鯨食交流 Do in Japn, as Japanese do.

 日曜日は勇魚(イサナ)朝市に出来かけ、ネギを3束買ってきた。ロシア民謡の「一週間」の感覚、なかなかいいものです。「水曜日にお風呂を沸かし、木曜日にお風呂に入り」だったか?、そんな生活をしてみたいものです。来週の31日が8月の朝市最終日。私は9月1日に釧路へ向かいます。

 日曜はどうも気がふさぎ、芳しくない一日を過ごしましたが、夕刻少々働いたところ、元気が出てきました。やはり「働かねばならぬ」という強迫観念に支配されつつも、働く気になれず、気が鬱いでいく精神構造かと。まあ、くよくよしていても、致し方無し。過ぎてしまった日々は全て残暑のせいにしましょう。

 昨晩はベルギーの高校生との食卓にて、鯨のステーキを食べました。「日本に来て、こいつが一番旨かった!」との彼の感想でした! 我々は捕鯨論争の中で、日本の食文化を強調する為に、「海の食い物」ということで、魚との類似性を強調するきらいがありますが、実際には鯨肉は獣肉に近いのは自明。欧州人にとっては回転寿司屋で生魚を食べるよりも鯨肉のステーキの方が数段「慣れ親しんだ」食感・風味の食べ物であることは明らか。そんなことに気づきました。

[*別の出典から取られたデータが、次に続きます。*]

def execBlockEnd (block : Nat) (s : State) : Out :=
  .next <|
  match s.block? block with
  | none => s
  | some b =>
    if b.state ≠ .ending then
      let (ops, s1) := s.backPins block b
      (s1.modBlock block fun b => { b with state := .ending, ways := ops }).post (.blockEnd block)
    else if s.blockBusy block b then s.later (.blockEnd block)
    else
      -- the end is reported once its units are zero, those of its troupes that ended before among them
      let g := Nat.max b.gwct (s.latestP b.ways)
      let s1 := s.removeBlock block b
      let c := s1.core b.core
      let own := c.zeroing.filter fun u => b.units.contains u || decide (u.kind < 2)
      (s1.setCore b.core { c with ended := c.ended ++ [⟨b.ticket, g, own⟩] }).postOnce (.unitZero b.core)

/-! What a reset, a lost slice or a frame that cannot be written discards (R199, R253, R326, R357, R388, R398). -/

def Owner.isTroupe (k : Nat) : Owner → Bool
  | .troupe j => decide (j = k)
  | _ => false

/-- What a discarded troupe had in flight: releases that are held go; what is on its way is performed. -/
def State.discardWork (s : State) (num : Nat) : State :=
  let f := s.flight
  let cs := (f.chains.filter fun e => decide (e.2.troupe = num)).map (·.1)
  let mine := fun (o : Owner) => o.isTroupe num || (match o with | .chain i => cs.contains i | _ => false)
  let gone := fun (o : TsStage) => decide (o = .held ∨ o = .releasing)
  let reads := (f.books.filter fun e => decide (e.2.troupe = num)).filterMap (·.2.op)
  let dropped := fun (e : Nat × MemOp) =>
    (mine e.2.owner && (e.2.target.isSome || decide (e.2.kind = .record))) || reads.contains e.1
  let f1 : Flight := { f with
    mem := f.mem.filter fun e => !dropped e
    ts := f.ts.filter fun e => !(mine e.2.owner && gone e.2.stage)
    reqs := f.reqs.filter fun e => !(decide (e.2.troupe = num) && gone e.2.stage)
    chains := f.chains.filter fun e => decide (e.2.troupe ≠ num)
    books := f.books.filter fun e => decide (e.2.troupe ≠ num)
    contribs := f.contribs.filter fun e => !cs.contains e.2.chain
    waiters := f.waiters.filter fun e => (ofTroupe num e.2.who).isNone }
  let c := s.core (num % 2 ^ 12 / 32)
  let core := num % 2 ^ 12 / 32
  let s1 := (s.setFlight f1).setCore core { c with mx := c.mx.filter fun o => decide (o.troupe ≠ num) }
  -- R218: an operation that waited behind one of the troupe's begins
  let s2 := if c.mx.any fun o => decide (o.troupe = num) then
    (s1.postOnce (.matrixPeriodStart core)).postOnce (.slotPortStart core) else s1
  s2.rekey num noTroupe

/-- A saved troupe, or one that waits in its slot, is forgotten: its ring entry and its listing go. -/
def State.dropSaved (s : State) (sid : Nat) : State :=
  let p := s.pkg
  let ws := s.flight.waiters.filter fun e => decide (e.2.who ≠ .resume sid)
  match sfind sid p.saved with
  | none => s
  | some x =>
    let s1 := (s.setPkg { p with
      saved := sdel sid p.saved
      ring := p.ring.filter fun e => decide (e.saved ≠ some sid) }).setFlight { s.flight with waiters := ws }
    match x.frameIdx with
    | some i => s1.freeFrames x.part x.queue [i]
    | none => s1

/-- A block is discarded with everything of it. -/
def State.discardBlock (s : State) (bid : Nat) : State :=
  match s.block? bid with
  | none => s
  | some b =>
    let s1 := (s.savedOf bid).foldl (fun s e => (s.discardWork (parkNum e.1 e.2.key)).dropSaved e.1) s
    let s2 := (s1.troupesOf bid).foldl (fun s e => (s.discardWork e.1).dropTroupe e.1) s1
    let s3 := (s2.backPins bid b).2
    s3.removeBlock bid b

/-- R388: a block whose frames cannot be written is discarded, and its ticket ends FAULTED. -/
def State.faultBlock (s : State) (bid : Nat) : State :=
  match s.block? bid with
  | none => s
  | some b => ((s.discardBlock bid).modTicket b.ticket fun t => { t with status := 0x84 }).blockDone b.ticket b.gwct

end Sys2Proof.Machine
end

 歴史的にも英国は昔炭鉱の労働者向の安い肉、ということで鯨肉の缶詰を製造したことがあったと、本で読んだことがある。但しそれは失敗に終わったらしい。これはおそらく食品として鯨肉を見なしていなかった人々のやった仕事故に、うまく行かなかったのだと推察しています。鯨体処理においても、「これは食い物であって、人の口に入るものだ。」という自然な感覚をもって働いています。

 残暑に負けず、ぼちぼちと働いていきましょう。それでは。


夜中落雷・雨

昨日はベルギーのブランケンバージの高校生アーロン君が来訪、これからしばらく我が家にて過ごします。また同便にてベルギーより次男が帰郷。不平たらたらで出掛けて行った次男ですが、笑顔での帰国。アーロン君にトイレやシャワーの使い方を教えたり、ちゃんと片言の英語で話している。やはり旅はしてみるもの、の様です。

 夜中に落雷、強い通り雨もあった様で、朝は地面が湿っており、久しぶりに涼しげな朝を迎えました。広島では集中豪雨で大変な不幸がありましたが、当時ではここしばらく降雨はなく、久しぶりの雨でした。どうも気分が鬱ぎ、とりあえず犬を連れて散歩へ。歩いていると元気を得ることが多いです。海岸沿いの防潮堤を歩いていると、我が犬は砂浜の方向に歩き始める。そしてそのまま海へ、波打ち際にて腹部を冷やしている!やっぱい暑いよねえ!想えば、今夏はこの暑さに当てられて散歩に出ることさえ億劫だった。故に気が鬱ぐ。なんとなく今年は夕刻の海水浴には出掛けなかったが、もし毎夕海に入り、その涼気を全身に浴びていれば、気分は少し違っていたかもしれない、と反省。やはり暑さに当てられた夏だった。そんな気がします。この週末はゆっくりと過ごそう。海にも入ろうか。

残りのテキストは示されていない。